*** Begin section ***

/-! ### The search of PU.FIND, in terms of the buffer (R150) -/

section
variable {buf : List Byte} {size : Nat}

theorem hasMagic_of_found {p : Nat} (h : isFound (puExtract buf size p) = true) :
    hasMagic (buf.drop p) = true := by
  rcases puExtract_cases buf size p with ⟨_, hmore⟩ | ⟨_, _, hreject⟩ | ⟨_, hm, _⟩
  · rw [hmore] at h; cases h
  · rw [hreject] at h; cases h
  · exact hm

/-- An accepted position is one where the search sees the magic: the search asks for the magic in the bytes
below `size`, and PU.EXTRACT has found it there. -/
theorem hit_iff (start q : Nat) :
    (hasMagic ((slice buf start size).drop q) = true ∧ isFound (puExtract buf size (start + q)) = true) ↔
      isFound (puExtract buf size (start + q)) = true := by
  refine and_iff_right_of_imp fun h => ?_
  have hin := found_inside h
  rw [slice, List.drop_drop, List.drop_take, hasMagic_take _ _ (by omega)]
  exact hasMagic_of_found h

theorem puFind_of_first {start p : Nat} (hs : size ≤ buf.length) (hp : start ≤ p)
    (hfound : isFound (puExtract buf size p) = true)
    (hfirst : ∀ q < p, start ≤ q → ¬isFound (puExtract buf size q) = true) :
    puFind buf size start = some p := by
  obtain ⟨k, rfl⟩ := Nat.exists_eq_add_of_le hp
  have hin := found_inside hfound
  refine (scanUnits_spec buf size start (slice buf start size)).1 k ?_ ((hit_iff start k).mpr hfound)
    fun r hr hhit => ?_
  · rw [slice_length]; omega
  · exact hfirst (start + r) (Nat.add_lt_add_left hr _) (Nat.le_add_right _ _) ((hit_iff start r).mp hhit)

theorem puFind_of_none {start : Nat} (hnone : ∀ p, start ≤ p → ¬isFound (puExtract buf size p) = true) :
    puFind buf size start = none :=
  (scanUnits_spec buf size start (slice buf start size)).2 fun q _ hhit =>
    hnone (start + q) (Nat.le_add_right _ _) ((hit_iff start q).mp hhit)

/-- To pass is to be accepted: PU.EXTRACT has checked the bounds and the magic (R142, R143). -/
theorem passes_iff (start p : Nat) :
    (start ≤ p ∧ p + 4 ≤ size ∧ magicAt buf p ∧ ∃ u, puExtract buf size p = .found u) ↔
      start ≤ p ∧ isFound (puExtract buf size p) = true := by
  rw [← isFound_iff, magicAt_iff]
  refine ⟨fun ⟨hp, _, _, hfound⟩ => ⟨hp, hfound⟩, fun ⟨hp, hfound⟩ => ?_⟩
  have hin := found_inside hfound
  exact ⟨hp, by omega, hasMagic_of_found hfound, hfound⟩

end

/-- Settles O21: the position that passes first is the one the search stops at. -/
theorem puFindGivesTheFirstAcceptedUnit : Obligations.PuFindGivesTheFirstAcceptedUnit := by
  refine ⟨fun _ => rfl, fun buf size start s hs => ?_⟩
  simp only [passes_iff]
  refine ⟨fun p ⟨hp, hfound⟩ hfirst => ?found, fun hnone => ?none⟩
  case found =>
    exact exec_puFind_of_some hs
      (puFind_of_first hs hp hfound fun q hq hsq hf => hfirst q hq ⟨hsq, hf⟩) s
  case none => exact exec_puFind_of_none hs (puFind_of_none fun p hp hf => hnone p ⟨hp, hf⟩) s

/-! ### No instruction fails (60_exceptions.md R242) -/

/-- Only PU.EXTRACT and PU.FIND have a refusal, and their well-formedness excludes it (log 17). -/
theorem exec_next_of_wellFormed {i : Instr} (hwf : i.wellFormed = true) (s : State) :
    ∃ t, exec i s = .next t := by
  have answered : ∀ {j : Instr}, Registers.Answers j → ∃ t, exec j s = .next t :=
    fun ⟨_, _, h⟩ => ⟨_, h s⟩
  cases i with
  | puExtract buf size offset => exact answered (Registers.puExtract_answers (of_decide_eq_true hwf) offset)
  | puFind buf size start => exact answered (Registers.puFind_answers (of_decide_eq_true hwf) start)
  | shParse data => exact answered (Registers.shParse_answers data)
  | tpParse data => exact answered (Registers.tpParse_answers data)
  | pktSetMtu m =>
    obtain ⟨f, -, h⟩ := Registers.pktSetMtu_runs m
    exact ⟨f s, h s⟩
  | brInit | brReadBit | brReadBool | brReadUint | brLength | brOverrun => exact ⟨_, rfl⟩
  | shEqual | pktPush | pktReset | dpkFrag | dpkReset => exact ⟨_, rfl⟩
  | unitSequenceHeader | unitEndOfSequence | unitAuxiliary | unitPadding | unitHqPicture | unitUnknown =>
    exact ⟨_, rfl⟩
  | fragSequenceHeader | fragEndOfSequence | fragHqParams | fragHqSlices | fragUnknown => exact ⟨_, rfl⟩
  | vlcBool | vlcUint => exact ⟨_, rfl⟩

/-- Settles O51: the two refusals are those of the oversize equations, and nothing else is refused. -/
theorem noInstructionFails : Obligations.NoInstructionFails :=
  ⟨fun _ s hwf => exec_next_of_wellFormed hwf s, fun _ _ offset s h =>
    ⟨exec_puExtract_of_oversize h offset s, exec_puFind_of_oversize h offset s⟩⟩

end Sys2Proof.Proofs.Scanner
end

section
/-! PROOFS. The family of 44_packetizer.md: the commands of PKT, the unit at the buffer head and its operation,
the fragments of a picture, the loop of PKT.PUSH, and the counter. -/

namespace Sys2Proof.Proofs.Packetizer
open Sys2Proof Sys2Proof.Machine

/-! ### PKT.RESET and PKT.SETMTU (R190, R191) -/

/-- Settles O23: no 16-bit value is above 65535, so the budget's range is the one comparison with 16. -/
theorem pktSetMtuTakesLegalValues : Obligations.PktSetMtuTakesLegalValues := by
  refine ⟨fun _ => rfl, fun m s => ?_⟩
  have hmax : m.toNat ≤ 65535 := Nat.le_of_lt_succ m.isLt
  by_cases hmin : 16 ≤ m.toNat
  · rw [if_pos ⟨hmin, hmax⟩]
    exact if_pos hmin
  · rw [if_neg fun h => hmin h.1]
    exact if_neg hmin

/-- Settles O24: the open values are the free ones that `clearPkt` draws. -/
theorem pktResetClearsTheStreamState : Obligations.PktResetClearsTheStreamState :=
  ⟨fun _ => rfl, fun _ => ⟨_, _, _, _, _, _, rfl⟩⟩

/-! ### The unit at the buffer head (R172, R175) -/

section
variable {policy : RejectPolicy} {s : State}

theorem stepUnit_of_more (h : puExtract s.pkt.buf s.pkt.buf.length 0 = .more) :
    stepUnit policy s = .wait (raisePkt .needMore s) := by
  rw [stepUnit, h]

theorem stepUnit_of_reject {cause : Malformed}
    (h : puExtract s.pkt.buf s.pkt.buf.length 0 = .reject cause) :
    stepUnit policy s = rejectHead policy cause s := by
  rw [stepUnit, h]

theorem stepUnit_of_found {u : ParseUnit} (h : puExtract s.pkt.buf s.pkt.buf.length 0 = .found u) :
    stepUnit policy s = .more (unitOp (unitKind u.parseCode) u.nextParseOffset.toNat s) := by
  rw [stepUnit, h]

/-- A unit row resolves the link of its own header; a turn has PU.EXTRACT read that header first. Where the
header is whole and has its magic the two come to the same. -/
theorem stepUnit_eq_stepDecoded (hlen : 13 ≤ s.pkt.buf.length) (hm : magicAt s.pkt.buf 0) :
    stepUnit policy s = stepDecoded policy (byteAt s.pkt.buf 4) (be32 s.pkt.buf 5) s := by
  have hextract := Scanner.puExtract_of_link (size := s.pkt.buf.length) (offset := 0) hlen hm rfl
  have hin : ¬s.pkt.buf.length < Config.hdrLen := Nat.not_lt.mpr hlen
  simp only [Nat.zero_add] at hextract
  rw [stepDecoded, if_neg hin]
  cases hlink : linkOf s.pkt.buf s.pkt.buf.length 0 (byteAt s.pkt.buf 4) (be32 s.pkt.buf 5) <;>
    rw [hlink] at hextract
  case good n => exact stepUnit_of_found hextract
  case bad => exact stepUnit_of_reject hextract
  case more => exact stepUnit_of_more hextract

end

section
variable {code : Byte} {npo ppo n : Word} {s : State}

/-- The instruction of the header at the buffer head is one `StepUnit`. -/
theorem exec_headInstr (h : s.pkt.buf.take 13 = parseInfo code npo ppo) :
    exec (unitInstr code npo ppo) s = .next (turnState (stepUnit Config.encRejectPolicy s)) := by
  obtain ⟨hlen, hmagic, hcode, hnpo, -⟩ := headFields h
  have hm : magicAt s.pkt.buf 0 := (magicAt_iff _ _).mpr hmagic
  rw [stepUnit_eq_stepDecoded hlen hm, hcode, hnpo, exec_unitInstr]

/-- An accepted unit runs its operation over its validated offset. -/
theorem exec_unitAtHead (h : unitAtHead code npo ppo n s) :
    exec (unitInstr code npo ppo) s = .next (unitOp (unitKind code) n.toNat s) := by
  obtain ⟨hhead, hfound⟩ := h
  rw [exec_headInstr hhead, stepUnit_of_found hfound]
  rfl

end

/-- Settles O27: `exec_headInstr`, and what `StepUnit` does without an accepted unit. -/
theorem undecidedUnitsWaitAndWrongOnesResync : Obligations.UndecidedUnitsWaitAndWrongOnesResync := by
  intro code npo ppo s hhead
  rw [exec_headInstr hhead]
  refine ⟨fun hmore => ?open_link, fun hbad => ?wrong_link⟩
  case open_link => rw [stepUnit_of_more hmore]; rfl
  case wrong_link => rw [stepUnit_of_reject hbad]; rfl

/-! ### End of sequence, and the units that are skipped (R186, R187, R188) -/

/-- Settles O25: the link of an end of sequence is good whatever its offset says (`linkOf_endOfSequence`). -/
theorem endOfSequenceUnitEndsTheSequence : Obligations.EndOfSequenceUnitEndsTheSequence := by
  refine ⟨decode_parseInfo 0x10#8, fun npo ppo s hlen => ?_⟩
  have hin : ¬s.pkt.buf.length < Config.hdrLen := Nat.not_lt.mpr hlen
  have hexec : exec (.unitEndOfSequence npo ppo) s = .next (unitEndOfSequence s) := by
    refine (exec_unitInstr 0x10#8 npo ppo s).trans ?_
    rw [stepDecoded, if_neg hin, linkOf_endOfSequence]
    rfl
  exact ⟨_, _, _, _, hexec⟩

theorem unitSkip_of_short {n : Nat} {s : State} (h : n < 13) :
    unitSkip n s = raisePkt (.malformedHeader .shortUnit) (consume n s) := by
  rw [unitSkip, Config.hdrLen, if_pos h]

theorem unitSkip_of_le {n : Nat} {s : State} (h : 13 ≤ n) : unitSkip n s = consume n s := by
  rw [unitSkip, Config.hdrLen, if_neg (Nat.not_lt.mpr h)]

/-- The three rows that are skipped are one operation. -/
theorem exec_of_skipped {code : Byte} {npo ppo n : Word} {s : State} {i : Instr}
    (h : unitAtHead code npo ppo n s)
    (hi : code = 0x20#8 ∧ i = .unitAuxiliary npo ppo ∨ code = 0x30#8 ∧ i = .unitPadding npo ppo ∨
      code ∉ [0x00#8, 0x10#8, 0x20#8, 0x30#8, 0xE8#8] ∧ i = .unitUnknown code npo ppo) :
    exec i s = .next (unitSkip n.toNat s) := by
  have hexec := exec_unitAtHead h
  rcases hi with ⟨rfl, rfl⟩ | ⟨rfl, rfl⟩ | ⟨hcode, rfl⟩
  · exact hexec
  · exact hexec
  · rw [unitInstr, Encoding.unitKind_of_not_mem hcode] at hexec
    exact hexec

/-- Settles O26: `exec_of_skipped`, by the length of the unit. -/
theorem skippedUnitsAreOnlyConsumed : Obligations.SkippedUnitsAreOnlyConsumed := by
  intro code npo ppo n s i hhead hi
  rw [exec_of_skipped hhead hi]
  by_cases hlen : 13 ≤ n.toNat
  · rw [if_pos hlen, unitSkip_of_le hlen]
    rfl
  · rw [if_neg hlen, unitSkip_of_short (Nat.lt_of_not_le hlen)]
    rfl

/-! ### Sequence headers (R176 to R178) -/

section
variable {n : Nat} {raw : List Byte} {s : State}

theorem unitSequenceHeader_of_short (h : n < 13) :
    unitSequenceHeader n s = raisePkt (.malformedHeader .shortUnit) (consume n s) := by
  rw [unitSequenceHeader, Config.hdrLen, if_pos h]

*** End section ***

- [Requirement]
Using the records above, say how many lines contain the string "Word"; offer no other text.

- [Finished task]
2